» **What you will do**: Only some lines are wanted. Transcribe, exactly, the lines below from the line with "def State.cfgFec (s" up to and including the line with "def State.link (s".

=======

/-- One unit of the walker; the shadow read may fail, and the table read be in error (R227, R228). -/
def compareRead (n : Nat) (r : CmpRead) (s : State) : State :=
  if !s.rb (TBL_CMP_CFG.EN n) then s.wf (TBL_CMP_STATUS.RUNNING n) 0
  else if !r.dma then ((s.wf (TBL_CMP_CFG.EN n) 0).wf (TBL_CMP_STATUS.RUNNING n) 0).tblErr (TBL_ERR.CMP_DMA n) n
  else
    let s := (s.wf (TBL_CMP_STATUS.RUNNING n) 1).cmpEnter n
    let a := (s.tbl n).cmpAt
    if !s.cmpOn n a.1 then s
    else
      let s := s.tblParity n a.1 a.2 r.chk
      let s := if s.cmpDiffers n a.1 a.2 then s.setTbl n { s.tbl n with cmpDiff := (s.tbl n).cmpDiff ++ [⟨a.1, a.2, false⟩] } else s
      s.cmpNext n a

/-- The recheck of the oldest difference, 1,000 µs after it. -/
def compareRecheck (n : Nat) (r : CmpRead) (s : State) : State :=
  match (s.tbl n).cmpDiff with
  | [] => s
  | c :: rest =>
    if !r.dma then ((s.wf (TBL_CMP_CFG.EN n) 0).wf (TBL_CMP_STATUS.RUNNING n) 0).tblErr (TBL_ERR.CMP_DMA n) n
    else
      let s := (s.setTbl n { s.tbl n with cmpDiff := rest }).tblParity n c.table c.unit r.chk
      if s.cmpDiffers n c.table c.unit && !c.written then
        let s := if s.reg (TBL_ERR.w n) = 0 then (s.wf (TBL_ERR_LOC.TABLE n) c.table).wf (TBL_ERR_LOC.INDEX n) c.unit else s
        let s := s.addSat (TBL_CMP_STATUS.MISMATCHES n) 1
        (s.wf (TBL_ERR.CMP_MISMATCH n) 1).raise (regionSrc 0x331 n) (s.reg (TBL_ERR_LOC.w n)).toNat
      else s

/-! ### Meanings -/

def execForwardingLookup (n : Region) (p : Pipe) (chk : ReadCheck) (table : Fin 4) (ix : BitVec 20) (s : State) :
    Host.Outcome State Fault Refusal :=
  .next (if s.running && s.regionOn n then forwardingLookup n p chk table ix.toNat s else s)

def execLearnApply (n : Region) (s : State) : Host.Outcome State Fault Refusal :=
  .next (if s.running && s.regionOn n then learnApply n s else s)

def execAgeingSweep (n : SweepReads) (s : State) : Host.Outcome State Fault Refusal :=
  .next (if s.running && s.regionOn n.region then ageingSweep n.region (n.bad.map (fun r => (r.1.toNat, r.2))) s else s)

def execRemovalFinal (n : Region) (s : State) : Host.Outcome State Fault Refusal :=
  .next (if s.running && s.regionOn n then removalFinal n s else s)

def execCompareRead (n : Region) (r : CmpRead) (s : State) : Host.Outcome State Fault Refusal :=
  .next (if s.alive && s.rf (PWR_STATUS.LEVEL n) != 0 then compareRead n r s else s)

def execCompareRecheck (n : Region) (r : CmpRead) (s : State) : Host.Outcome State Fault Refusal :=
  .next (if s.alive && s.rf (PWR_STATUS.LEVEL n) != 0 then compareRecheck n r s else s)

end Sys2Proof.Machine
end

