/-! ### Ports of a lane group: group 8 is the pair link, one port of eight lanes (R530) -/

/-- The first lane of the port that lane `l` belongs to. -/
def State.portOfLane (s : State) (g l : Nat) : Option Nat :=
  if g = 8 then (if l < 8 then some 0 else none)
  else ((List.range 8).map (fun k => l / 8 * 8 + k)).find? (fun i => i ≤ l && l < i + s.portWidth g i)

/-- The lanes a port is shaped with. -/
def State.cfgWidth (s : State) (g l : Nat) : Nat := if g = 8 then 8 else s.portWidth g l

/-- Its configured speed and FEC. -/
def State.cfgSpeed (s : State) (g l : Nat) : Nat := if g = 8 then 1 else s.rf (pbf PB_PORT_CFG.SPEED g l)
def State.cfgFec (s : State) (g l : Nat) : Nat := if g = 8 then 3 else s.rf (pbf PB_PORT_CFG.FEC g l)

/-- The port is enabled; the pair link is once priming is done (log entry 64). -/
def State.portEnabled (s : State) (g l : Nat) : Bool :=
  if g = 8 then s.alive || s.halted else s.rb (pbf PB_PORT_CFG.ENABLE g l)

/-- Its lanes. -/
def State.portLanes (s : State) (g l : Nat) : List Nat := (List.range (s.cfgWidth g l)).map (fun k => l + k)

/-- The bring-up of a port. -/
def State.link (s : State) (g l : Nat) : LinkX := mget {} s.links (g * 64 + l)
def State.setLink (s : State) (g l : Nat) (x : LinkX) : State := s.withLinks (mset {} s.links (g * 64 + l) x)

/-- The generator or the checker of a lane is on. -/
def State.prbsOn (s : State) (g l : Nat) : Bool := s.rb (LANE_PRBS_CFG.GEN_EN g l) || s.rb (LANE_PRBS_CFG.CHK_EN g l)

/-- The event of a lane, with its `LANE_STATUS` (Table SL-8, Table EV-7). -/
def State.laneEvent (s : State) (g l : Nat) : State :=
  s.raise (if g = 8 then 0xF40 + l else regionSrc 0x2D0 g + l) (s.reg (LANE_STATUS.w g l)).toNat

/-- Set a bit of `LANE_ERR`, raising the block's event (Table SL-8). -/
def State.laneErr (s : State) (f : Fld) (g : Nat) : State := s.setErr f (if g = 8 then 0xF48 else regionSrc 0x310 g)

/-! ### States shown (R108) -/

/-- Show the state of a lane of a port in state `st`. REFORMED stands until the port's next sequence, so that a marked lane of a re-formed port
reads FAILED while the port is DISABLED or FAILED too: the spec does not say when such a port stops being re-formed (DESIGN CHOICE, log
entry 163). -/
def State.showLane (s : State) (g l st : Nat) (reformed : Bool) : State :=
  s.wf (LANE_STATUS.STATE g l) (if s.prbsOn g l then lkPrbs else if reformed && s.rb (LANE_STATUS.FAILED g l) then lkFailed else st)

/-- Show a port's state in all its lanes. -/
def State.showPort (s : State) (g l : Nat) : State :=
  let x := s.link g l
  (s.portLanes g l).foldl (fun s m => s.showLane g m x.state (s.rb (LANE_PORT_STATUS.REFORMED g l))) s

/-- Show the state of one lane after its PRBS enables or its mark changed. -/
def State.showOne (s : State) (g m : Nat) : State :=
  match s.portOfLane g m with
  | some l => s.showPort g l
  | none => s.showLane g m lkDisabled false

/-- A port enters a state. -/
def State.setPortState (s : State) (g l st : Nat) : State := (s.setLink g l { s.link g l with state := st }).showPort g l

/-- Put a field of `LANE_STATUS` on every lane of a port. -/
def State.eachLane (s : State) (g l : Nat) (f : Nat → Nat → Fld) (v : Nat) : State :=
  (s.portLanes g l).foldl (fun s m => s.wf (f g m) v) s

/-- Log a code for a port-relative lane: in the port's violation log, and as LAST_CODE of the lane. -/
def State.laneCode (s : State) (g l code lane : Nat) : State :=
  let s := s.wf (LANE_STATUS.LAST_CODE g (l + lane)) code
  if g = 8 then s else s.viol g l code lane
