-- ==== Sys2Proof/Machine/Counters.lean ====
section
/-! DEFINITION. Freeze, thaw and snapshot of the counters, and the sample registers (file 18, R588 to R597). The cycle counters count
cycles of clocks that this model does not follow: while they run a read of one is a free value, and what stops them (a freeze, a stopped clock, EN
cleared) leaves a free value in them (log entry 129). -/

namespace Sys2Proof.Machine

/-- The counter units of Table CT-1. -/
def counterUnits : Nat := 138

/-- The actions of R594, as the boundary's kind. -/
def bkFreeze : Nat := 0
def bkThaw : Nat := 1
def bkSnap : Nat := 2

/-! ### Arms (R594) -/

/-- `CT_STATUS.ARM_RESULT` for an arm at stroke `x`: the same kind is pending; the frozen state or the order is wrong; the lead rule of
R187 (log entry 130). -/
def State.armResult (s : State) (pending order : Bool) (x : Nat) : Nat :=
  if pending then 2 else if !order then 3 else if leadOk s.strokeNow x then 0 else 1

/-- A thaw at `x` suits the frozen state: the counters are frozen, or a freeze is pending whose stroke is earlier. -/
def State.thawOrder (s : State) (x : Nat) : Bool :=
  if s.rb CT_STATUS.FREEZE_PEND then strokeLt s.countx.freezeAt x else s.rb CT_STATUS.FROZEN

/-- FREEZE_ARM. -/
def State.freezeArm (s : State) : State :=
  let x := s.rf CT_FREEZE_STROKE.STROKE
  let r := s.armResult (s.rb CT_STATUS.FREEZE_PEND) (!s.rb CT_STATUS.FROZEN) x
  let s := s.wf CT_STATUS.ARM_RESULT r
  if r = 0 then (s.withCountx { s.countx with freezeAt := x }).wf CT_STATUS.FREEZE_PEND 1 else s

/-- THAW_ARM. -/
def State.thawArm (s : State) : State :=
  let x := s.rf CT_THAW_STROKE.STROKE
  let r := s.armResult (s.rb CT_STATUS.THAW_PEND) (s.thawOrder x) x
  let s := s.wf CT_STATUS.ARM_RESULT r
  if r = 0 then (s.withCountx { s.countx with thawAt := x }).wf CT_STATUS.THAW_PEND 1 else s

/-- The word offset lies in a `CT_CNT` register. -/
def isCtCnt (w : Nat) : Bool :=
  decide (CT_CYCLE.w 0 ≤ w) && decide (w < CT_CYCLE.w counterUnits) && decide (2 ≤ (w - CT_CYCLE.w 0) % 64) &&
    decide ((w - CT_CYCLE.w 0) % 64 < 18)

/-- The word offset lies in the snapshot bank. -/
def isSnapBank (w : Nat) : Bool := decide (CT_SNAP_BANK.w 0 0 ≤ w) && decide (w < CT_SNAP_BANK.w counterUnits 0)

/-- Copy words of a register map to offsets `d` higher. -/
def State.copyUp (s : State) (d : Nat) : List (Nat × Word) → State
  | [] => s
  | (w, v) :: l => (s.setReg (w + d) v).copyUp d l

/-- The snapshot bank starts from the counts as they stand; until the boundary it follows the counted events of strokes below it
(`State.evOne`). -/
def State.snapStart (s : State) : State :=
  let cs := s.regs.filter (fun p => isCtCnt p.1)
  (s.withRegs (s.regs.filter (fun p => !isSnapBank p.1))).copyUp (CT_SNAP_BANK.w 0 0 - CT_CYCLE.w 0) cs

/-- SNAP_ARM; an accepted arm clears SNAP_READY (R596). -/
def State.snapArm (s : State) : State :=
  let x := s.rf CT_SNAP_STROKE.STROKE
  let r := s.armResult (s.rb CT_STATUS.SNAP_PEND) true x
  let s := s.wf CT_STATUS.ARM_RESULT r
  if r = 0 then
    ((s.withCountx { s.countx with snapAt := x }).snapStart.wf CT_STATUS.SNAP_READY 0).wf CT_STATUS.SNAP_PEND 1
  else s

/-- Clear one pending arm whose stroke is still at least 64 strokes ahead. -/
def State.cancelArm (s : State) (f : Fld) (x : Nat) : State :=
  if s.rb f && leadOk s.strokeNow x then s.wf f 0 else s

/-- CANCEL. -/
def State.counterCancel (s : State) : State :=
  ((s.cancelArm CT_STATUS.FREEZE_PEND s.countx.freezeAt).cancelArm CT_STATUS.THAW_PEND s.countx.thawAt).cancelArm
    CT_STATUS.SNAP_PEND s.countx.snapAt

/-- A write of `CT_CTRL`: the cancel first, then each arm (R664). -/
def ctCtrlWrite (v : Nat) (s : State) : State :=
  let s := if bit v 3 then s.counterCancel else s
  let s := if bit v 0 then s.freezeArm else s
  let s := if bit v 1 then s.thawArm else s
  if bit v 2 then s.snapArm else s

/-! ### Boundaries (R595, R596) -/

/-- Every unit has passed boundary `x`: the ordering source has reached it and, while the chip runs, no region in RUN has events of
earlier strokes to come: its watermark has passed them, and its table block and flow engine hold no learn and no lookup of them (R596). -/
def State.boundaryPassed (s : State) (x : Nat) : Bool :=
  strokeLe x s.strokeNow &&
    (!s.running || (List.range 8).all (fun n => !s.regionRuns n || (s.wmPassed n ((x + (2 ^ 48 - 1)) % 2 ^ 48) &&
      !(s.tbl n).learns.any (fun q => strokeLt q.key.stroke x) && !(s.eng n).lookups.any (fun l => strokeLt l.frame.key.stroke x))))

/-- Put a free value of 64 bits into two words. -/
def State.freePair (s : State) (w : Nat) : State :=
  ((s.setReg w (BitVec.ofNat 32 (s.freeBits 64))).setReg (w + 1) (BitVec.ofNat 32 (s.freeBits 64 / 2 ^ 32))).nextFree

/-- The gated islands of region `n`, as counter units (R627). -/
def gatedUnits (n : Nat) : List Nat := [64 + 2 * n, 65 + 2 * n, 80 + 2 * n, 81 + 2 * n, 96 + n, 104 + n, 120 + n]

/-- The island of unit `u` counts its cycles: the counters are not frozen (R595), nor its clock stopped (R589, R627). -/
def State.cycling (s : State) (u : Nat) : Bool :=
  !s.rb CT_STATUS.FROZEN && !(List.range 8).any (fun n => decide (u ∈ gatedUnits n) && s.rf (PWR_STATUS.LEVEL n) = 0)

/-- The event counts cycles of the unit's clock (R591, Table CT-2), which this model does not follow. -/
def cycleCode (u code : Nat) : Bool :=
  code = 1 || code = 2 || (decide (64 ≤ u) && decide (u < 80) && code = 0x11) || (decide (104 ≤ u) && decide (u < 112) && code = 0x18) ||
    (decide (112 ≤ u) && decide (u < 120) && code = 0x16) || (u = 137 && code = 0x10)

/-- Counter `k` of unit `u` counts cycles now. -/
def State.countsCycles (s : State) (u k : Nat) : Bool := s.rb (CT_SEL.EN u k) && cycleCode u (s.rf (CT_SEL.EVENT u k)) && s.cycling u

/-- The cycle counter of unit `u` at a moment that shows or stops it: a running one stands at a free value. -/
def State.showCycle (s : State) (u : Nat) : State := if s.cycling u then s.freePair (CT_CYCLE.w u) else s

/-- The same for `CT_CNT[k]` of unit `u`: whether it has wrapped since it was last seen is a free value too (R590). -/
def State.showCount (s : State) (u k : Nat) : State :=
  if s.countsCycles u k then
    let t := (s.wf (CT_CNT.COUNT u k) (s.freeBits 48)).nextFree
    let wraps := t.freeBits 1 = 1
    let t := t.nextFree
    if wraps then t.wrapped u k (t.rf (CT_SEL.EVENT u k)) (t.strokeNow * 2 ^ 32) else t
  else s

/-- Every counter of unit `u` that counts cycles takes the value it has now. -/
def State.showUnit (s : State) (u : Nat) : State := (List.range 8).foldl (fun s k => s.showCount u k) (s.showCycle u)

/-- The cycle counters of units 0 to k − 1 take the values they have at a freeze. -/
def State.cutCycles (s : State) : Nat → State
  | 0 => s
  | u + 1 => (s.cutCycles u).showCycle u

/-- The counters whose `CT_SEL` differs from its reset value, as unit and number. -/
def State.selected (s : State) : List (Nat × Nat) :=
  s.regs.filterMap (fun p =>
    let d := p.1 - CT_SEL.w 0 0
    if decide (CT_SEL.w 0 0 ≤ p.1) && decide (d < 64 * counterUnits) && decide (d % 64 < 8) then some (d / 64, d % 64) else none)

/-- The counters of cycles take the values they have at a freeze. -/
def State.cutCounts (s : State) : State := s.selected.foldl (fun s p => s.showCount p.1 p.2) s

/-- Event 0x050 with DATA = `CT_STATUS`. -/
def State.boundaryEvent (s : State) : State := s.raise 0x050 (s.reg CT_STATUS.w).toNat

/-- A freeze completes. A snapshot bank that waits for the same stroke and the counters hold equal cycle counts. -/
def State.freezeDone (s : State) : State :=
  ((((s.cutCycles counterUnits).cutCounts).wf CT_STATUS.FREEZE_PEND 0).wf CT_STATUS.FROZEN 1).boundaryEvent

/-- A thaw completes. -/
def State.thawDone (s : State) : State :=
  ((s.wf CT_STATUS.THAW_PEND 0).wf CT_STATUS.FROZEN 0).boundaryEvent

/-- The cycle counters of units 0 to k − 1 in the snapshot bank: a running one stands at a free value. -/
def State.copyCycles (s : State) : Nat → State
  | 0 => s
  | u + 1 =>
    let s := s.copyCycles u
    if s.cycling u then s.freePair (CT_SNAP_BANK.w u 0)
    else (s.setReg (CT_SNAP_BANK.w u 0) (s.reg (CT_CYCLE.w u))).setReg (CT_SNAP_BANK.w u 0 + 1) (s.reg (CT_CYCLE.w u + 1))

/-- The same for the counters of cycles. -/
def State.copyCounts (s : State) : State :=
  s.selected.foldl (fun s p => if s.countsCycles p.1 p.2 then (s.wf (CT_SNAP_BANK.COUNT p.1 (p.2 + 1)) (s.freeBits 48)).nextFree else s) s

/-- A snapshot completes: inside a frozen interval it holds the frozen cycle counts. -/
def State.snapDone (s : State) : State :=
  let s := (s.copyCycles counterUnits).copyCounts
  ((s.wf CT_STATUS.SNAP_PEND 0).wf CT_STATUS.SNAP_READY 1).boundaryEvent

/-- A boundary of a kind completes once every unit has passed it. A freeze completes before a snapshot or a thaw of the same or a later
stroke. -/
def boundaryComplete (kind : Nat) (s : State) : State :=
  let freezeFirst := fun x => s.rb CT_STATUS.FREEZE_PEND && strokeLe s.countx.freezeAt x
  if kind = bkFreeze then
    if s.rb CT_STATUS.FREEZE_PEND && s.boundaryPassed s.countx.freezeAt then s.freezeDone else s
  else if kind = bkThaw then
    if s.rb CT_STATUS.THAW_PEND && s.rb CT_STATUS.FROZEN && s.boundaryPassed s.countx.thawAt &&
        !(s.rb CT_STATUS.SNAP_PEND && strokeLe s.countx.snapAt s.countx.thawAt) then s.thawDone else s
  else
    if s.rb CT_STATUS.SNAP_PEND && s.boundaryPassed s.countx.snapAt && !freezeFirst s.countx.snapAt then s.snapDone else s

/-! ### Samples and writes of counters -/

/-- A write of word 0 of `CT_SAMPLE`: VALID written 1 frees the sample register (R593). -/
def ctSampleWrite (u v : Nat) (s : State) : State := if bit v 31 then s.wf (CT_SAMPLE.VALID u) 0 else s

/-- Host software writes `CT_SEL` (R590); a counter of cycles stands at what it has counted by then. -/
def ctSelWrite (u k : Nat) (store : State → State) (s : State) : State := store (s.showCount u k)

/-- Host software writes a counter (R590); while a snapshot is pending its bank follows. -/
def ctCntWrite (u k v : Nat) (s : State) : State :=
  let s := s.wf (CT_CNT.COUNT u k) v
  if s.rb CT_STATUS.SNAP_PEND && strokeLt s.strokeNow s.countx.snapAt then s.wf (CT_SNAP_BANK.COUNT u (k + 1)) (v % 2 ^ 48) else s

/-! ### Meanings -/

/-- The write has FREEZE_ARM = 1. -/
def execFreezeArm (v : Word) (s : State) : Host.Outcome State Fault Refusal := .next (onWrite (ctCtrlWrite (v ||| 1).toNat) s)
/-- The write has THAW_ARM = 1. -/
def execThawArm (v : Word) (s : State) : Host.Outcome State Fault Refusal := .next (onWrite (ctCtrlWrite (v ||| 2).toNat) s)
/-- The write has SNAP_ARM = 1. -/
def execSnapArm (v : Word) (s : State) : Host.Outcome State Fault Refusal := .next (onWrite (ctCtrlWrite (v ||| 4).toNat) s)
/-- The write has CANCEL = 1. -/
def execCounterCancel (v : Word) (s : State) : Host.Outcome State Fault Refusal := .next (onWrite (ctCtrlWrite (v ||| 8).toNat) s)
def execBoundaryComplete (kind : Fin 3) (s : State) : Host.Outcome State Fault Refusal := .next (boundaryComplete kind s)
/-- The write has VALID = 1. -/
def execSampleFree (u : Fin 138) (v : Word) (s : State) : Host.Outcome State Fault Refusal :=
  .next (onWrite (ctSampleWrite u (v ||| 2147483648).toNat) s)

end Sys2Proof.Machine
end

=======

» **Task response**:
def State.cfgFec (s : State) (g l : Nat) : Nat := if g = 8 then 3 else s.rf (pbf PB_PORT_CFG.FEC g l)

/-- The port is enabled; the pair link is once priming is done (log entry 64). -/
def State.portEnabled (s : State) (g l : Nat) : Bool :=
  if g = 8 then s.alive || s.halted else s.rb (pbf PB_PORT_CFG.ENABLE g l)

/-- Its lanes. -/
def State.portLanes (s : State) (g l : Nat) : List Nat := (List.range (s.cfgWidth g l)).map (fun k => l + k)

/-- The bring-up of a port. -/
def State.link (s : State) (g l : Nat) : LinkX := mget {} s.links (g * 64 + l)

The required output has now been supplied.